YOUR INSTRUCTIONS
Lines with the word "hmoves" in them must be copied from the records below.

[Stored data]

/-- What comes after it, and touches no barrier, leaves such a step as it is. -/
theorem BarMoves.then {s t u : State} {k i : Nat} {e : Barrier} (h : BarMoves s t k i e) (hb : t.Barred u)
    (hc : (∀ m ∈ (t.core k).bwaiters, m.index ≠ i) → t.Synced u ∧ ∀ j, (u.core j).basins = (t.core j).basins)
    (hw : (t.core k).bwaiters = (s.core k).bwaiters) : BarMoves s u k i e where
  bytes := h.bytes.trans hb.bytes
  entry := by rw [Core.barrier, hb.barriers]; exact h.entry
  others j hj := by rw [Core.barrier, hb.barriers]; exact h.others j hj
  calm hcalm := by
    obtain ⟨h1, h2⟩ := h.calm hcalm
    obtain ⟨h3, h4⟩ := hc (by rw [hw]; exact hcalm)
    exact ⟨h1.trans h3, fun j => (h4 j).trans (h2 j)⟩

theorem stamped_bwaiters (s : State) (k i c : Nat) (e : Barrier) : ((stampBar (s.setBarrier k i e) k i c).core k).bwaiters = (s.core k).bwaiters :=
  (congrArg Core.bwaiters (State.core_setCore_same s k { s.core k with barriers := SMap.set {} (s.core k).barriers i e }) :)

theorem barInit_moves (s : State) (k i n part clk : Nat) : BarMoves s (barInit s k i n part clk) k i { part := part, expected := n, remaining := n } :=
  (barMoves_stamped ..).then (State.Barred.barNotify ..) State.Synced.barNotify (stamped_bwaiters ..)

theorem barWake_calm {s : State} {k i : Nat} (h : ∀ m ∈ (s.core k).bwaiters, m.index ≠ i) :
    s.Synced (barWake s k i) ∧ ∀ j, ((barWake s k i).core j).basins = (s.core j).basins := by
  obtain ⟨h1, h2⟩ := State.Synced.barNotify h
  refine ⟨h1.trans (State.Synced.pulse ..), fun j => ?_⟩
  refine (congrArg Core.basins (State.core_setCore ..) :).trans ?_
  split
  · subst j; exact h2 k
  · exact h2 j

theorem barDo_moves (s : State) (k i : Nat) (st : BarStep) (clk : Nat) : BarMoves s (barDo s k i st clk) k i (barStep ((s.core k).barrier i) st).1 := by
  unfold barDo
  dsimp only
  split
  · exact (barMoves_stamped ..).then (State.Barred.barWake ..) barWake_calm (stamped_bwaiters ..)
  · exact barMoves_stamped ..

/-! ### The instructions on a barrier of their own core -/

theorem handle_fields (h : BitVec 32) : handleCore h = h.toNat / 2 ^ 11 % 256 ∧ handleIndex h = h.toNat % 2 ^ 11 := by
  rw [handleCore, handleIndex, bitsOf_eq, bitsOf_eq]
  omega

section
variable {s : State} {h : BitVec 32} (hv : handleValid h = true)
include hv

theorem barrierInstr_local (hk : handleCore h = s.cur.core) (op : BarOp) (d : BitVec 5) (val waits : Bool) : barrierInstr s h op d val waits =
    match barOp s s.cur.core (handleIndex h) op s.myPart (isUser s) (s.clkOf s.cur + 1) with
      | none => trap s 0x1A (h.setWidth 64)
      | some (false, s) => leave s 3 h.toNat .reissue
      | some (true, t) =>
        let v := barStatus ((t.core s.cur.core).barrier (handleIndex h))
        let t := if waits then observeBar t t.cur s.cur.core (handleIndex h) else t.setClk t.cur (s.clkOf s.cur + 1)
        if val then writeRetire t d v else retire t := by
  rw [barrierInstr, if_neg (by rw [hv]; decide)]
  dsimp only
  rw [if_pos hk, hk] <;> rfl

end

/-- An instruction has made a step on barrier `i` of its core, which leaves `e`. -/
def BarDoes (s : State) (n : Instr) (i : Nat) (e : Barrier) : Prop :=
  (∃ u, exec n s = .next (boundary u) ∧ s.SameBytes u ∧ (u.core s.cur.core).barrier i = e ∧
    ∀ j, j ≠ i → (u.core s.cur.core).barrier j = (s.core s.cur.core).barrier j) ∧
  ((∀ m ∈ (s.core s.cur.core).bwaiters, m.index ≠ i) → ∃ u, Acts s n s.me u ∧ (u.core s.cur.core).barrier i = e ∧
    (∀ j, j ≠ i → (u.core s.cur.core).barrier j = (s.core s.cur.core).barrier j) ∧ ∀ j, (u.core s.cur.core).basin j = (s.core s.cur.core).basin j)

theorem barDoes_of {s t : State} {n : Instr} {i c : Nat} {e : Barrier} (he : exec n s = .next (retire (t.setClk t.cur c))) (h : BarMoves s t s.cur.core i e) :
    BarDoes s n i e := by
  have hbar (x : Context) (j : Nat) : (((t.setClk t.cur c).setMe x).core s.cur.core).barrier j = (t.core s.cur.core).barrier j := by
    rw [Core.barrier, (State.core_setMe_fields (t.setClk t.cur c) x s.cur.core).2]
    rfl
  refine ⟨⟨(t.setClk t.cur c).setMe (advance (t.setClk t.cur c).me), he, h.bytes.trans ⟨rfl, rfl, rfl, rfl⟩, by rw [hbar, h.entry], fun j hj => by rw [hbar, h.others j hj]⟩, fun hcalm => ?_⟩
  obtain ⟨hst, hbasins⟩ := h.calm hcalm
  obtain ⟨u, hu, hcore⟩ := acts_retire he (hst.trans (State.Synced.setClk ..))
  obtain ⟨hub, hubar⟩ := hcore s.cur.core
  have hubar' (j : Nat) : (u.core s.cur.core).barrier j = (t.core s.cur.core).barrier j := by
    rw [Core.barrier, hubar]
    rfl
  refine ⟨u, hu, by rw [hubar', h.entry], fun j hj => by rw [hubar', h.others j hj], fun j => ?_⟩
  rw [Core.basin, hub]
  exact congrArg (fun m : SMap Basin => SMap.get ({} : Basin) m j) (hbasins s.cur.core)

/-- A party that may not touch an initialised entry (R181). -/
def BarAlien (s : State) (b : Barrier) : Prop := decide (s.me.level = .u) = true ∧ b.part ≠ (s.core s.cur.core).partOf s.me.slot

theorem barDenied_iff (s : State) (b : Barrier) : barDenied b s.myPart (isUser s) = true ↔ b.expected = 0 ∨ BarAlien s b := by
  rw [barDenied, Bool.or_eq_true, Bool.and_eq_true, decide_eq_true_eq, decide_eq_true_eq]
  exact Iff.rfl

theorem initMisuse_iff (s : State) (b : Barrier) : initMisuse b s.myPart (isUser s) = true ↔ (b.expected ≠ 0 ∧ BarAlien s b) ∨ b.armed = true := by
  rw [initMisuse, Bool.or_eq_true, Bool.and_eq_true, Bool.and_eq_true, decide_eq_true_eq, decide_eq_true_eq, and_assoc]
  exact Iff.rfl

/-- The counting steps, which an entry with no arrivals left refuses. -/
theorem barMisuse_counts {s : State} {b : Barrier} {st : BarStep} (hst : st = .arrive ∨ ∃ x, st = .expect x) :
    barMisuse b st s.myPart (isUser s) = true ↔ (b.expected = 0 ∨ BarAlien s b) ∨ b.remaining = 0 := by
  have hboth : (barDenied b s.myPart (isUser s) || decide (b.remaining = 0)) = true ↔ (b.expected = 0 ∨ BarAlien s b) ∨ b.remaining = 0 := by
    rw [Bool.or_eq_true, barDenied_iff, decide_eq_true_eq]
  rcases hst with rfl | ⟨x, rfl⟩
  · exact hboth
  · exact hboth

section
variable {s : State} {d : BitVec 5} {h : BitVec 4} {c : BitVec 5} (hv : (s.B h).getLsbD 19 = true) (hk : (s.B h).toNat / 2 ^ 11 % 256 = s.cur.core)
include hv hk

theorem barrierInstr_none {op : BarOp} (ho : barOp s s.cur.core ((s.B h).toNat % 2 ^ 11) op s.myPart (isUser s) (s.clkOf s.cur + 1) = none)
    (d : BitVec 5) (val waits : Bool) : barrierInstr s (s.B h) op d val waits = trap s 0x1A ((s.B h).setWidth 64) := by
  rw [barrierInstr_local (s := s) (h := s.B h) hv ((handle_fields _).1.trans hk), (handle_fields (s.B h)).2, ho]

theorem barrierInstr_waits {op : BarOp} {t : State} (ho : barOp s s.cur.core ((s.B h).toNat % 2 ^ 11) op s.myPart (isUser s) (s.clkOf s.cur + 1) = some (false, t))
    (d : BitVec 5) (val waits : Bool) : barrierInstr s (s.B h) op d val waits = leave t 3 (s.B h).toNat .reissue := by
  rw [barrierInstr_local (s := s) (h := s.B h) hv ((handle_fields _).1.trans hk), (handle_fields (s.B h)).2, ho]

theorem barrierInstr_passes {op : BarOp} {t : State} (ho : barOp s s.cur.core ((s.B h).toNat % 2 ^ 11) op s.myPart (isUser s) (s.clkOf s.cur + 1) = some (true, t))
    (d : BitVec 5) (val waits : Bool) : barrierInstr s (s.B h) op d val waits =
      (let u := if waits then observeBar t t.cur s.cur.core ((s.B h).toNat % 2 ^ 11) else t.setClk t.cur (s.clkOf s.cur + 1)
       if val then writeRetire u d (barStatus ((t.core s.cur.core).barrier ((s.B h).toNat % 2 ^ 11))) else retire u) := by
  rw [barrierInstr_local (s := s) (h := s.B h) hv ((handle_fields _).1.trans hk), (handle_fields (s.B h)).2, ho]

theorem barrierInstr_status {op : BarOp} {t : State} (ho : barOp s s.cur.core ((s.B h).toNat % 2 ^ 11) op s.myPart (isUser s) (s.clkOf s.cur + 1) = some (true, t))
    (d : BitVec 5) : barrierInstr s (s.B h) op d true true =
      writeRetire (observeBar t t.cur s.cur.core ((s.B h).toNat % 2 ^ 11)) d (barStatus ((t.core s.cur.core).barrier ((s.B h).toNat % 2 ^ 11))) :=
  (barrierInstr_passes hv hk ho d true true).trans ((if_pos rfl).trans (by rw [if_pos rfl]))

theorem barrierInstr_observes {op : BarOp} {t : State} (ho : barOp s s.cur.core ((s.B h).toNat % 2 ^ 11) op s.myPart (isUser s) (s.clkOf s.cur + 1) = some (true, t))
    (d : BitVec 5) : barrierInstr s (s.B h) op d false true = retire (observeBar t t.cur s.cur.core ((s.B h).toNat % 2 ^ 11)) :=
  (barrierInstr_passes hv hk ho d false true).trans ((if_neg Bool.false_ne_true).trans (by rw [if_pos rfl]))

/-- A step of the instruction on its barrier. -/
theorem barDoes_step {n : Instr} {op : BarOp} {t : State} {e : Barrier} (hn : exec n s = .next (barrierInstr s (s.B h) op 0 false false))
    (ho : barOp s s.cur.core ((s.B h).toNat % 2 ^ 11) op s.myPart (isUser s) (s.clkOf s.cur + 1) = some (true, t)) (ht : BarMoves s t s.cur.core ((s.B h).toNat % 2 ^ 11) e) :
    BarDoes s n ((s.B h).toNat % 2 ^ 11) e := by
  rw [barrierInstr_passes hv hk ho] at hn
  exact barDoes_of hn ht

omit hk in
theorem binit_count (hc : (s.S c).toNat < 1 ∨ 2 ^ 16 ≤ (s.S c).toNat) : Traps s (.binit h c) 0x1A ((s.B h).setWidth 64) :=
  congrArg Host.Outcome.next ((if_neg (by rw [handleValid, hv]; decide)).trans (if_pos (by omega)))

omit hk in
theorem execBinit_eq (h1 : 1 ≤ (s.S c).toNat) (h2 : (s.S c).toNat < 2 ^ 16) : exec (.binit h c) s = .next (barrierInstr s (s.B h) (.init (s.S c)) 0 false false) :=
  congrArg Host.Outcome.next ((if_neg (by rw [handleValid, hv]; decide)).trans (if_neg (by omega)))

omit hk in
theorem bexp_bytes (hc : 2 ^ 39 ≤ (s.S c).toNat) : Traps s (.bexp h c) 0x01 (s.S c) :=
  congrArg Host.Outcome.next ((if_neg (by rw [handleValid, hv]; decide)).trans (if_pos hc))

omit hk in
theorem execBexp_eq (hc : (s.S c).toNat < 2 ^ 39) : exec (.bexp h c) s = .next (barrierInstr s (s.B h) (.expect (s.S c)) 0 false false) :=
  congrArg Host.Outcome.next ((if_neg (by rw [handleValid, hv]; decide)).trans (if_neg (by omega)))

variable {b : Barrier} (hb : (s.core s.cur.core).barrier ((s.B h).toNat % 2 ^ 11) = b)
include hb

theorem binit_traps (h1 : 1 ≤ (s.S c).toNat) (h2 : (s.S c).toNat < 2 ^ 16) (hm : (b.expected ≠ 0 ∧ BarAlien s b) ∨ b.armed = true) :
    Traps s (.binit h c) 0x1A ((s.B h).setWidth 64) := by
  refine (execBinit_eq hv h1 h2).trans (congrArg Host.Outcome.next (barrierInstr_none hv hk ?_ _ _ _))
  rw [barOp, hb]
  exact if_pos ((initMisuse_iff s b).mpr hm)

theorem binit_sets (h1 : 1 ≤ (s.S c).toNat) (h2 : (s.S c).toNat < 2 ^ 16) (hm : ¬ ((b.expected ≠ 0 ∧ BarAlien s b) ∨ b.armed = true)) :
    BarDoes s (.binit h c) ((s.B h).toNat % 2 ^ 11) { part := (s.core s.cur.core).partOf s.me.slot, expected := (s.S c).toNat, remaining := (s.S c).toNat } := by
  refine barDoes_step hv hk (execBinit_eq hv h1 h2) ?_ (barInit_moves s s.cur.core _ _ _ (s.clkOf s.cur + 1))
  rw [barOp, hb]
  exact if_neg (mt (initMisuse_iff s b).mp hm)

/-- What refuses every operation on an initialised entry but BINIT. -/
theorem bar_denied (hd : b.expected = 0 ∨ BarAlien s b) : Traps s (.barr h) 0x1A ((s.B h).setWidth 64) ∧
    ((s.S c).toNat < 2 ^ 39 → Traps s (.bexp h c) 0x1A ((s.B h).setWidth 64)) ∧ Traps s (.btest d h) 0x1A ((s.B h).setWidth 64) ∧
    Traps s (.bwait d h c) 0x1A ((s.B h).setWidth 64) ∧ Traps s (.waite h) 0x1A ((s.B h).setWidth 64) := by
  have hdenied := (barDenied_iff s b).mpr hd
  refine ⟨congrArg Host.Outcome.next (barrierInstr_none hv hk ?_ _ _ _), fun hc => (execBexp_eq hv hc).trans (congrArg Host.Outcome.next (barrierInstr_none hv hk ?_ _ _ _)),
    congrArg Host.Outcome.next (barrierInstr_none hv hk ?_ _ _ _), congrArg Host.Outcome.next (barrierInstr_none hv hk ?_ _ _ _),
    congrArg Host.Outcome.next (barrierInstr_none hv hk ?_ _ _ _)⟩
  all_goals rw [barOp, hb]
  · exact if_pos ((barMisuse_counts (Or.inl rfl)).mpr (Or.inl hd))
  · exact if_pos ((barMisuse_counts (Or.inr ⟨_, rfl⟩)).mpr (Or.inl hd))
  · exact if_pos hdenied
  · exact if_pos hdenied
  · exact if_pos hdenied

theorem bar_exhausted (hr : b.remaining = 0) : Traps s (.barr h) 0x1A ((s.B h).setWidth 64) ∧
    ((s.S c).toNat < 2 ^ 39 → Traps s (.bexp h c) 0x1A ((s.B h).setWidth 64)) := by
  refine ⟨congrArg Host.Outcome.next (barrierInstr_none hv hk ?_ _ _ _), fun hc => (execBexp_eq hv hc).trans (congrArg Host.Outcome.next (barrierInstr_none hv hk ?_ _ _ _))⟩
  all_goals rw [barOp, hb]
  · exact if_pos ((barMisuse_counts (Or.inl rfl)).mpr (Or.inr hr))
  · exact if_pos ((barMisuse_counts (Or.inr ⟨_, rfl⟩)).mpr (Or.inr hr))

variable (hd : ¬ (b.expected = 0 ∨ BarAlien s b))
include hd

theorem bar_counts (hr : b.remaining ≠ 0) : BarDoes s (.barr h) ((s.B h).toNat % 2 ^ 11) (barStep b .arrive).1 ∧
    ((s.S c).toNat < 2 ^ 39 → BarDoes s (.bexp h c) ((s.B h).toNat % 2 ^ 11) (barStep b (.expect (s.S c).toNat)).1) := by
  have hok {st : BarStep} (hst : st = .arrive ∨ ∃ x, st = .expect x) : ¬ barMisuse b st s.myPart (isUser s) = true := fun hm => by
    rcases (barMisuse_counts hst).mp hm with h | h
    · exact hd h
    · exact hr h
  have hmoves (st : BarStep) := barDo_moves s s.cur.core ((s.B h).toNat % 2 ^ 11) st (s.clkOf s.cur + 1)
  rw [hb] at hmoves
  refine ⟨barDoes_step hv hk rfl ?_ (hmoves .arrive), fun hc => barDoes_step hv hk (execBexp_eq hv hc) ?_ (hmoves (.expect (s.S c).toNat))⟩
  all_goals rw [barOp, hb]
  · exact if_neg (hok (Or.inl rfl))
  · exact if_neg (hok (Or.inr ⟨_, rfl⟩))

omit hd in
/-- Reading the entry's status into S[d]. -/
theorem observes_status {n : Instr} {op : BarOp} (hn : exec n s = .next (barrierInstr s (s.B h) op d true true))
    (ho : barOp s s.cur.core ((s.B h).toNat % 2 ^ 11) op s.myPart (isUser s) (s.clkOf s.cur + 1) = some (true, s)) : Observes s n (s.me.writeS d (barStatus b)) := by
  rw [barrierInstr_status hv hk ho, hb] at hn
  obtain ⟨u, hu, hr⟩ := writeRetire_only (observeBar s s.cur s.cur.core ((s.B h).toNat % 2 ^ 11)) d (barStatus b)
  exact ⟨_, u, hu, hn.trans (congrArg Host.Outcome.next hr)⟩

FINISHED TASK
  have hmoves (st : BarStep) := barDo_moves s s.cur.core ((s.B h).toNat % 2 ^ 11) st (s.clkOf s.cur + 1)
  rw [hb] at hmoves
  refine ⟨barDoes_step hv hk rfl ?_ (hmoves .arrive), fun hc => barDoes_step hv hk (execBexp_eq hv hc) ?_ (hmoves (.expect (s.S c).toNat))⟩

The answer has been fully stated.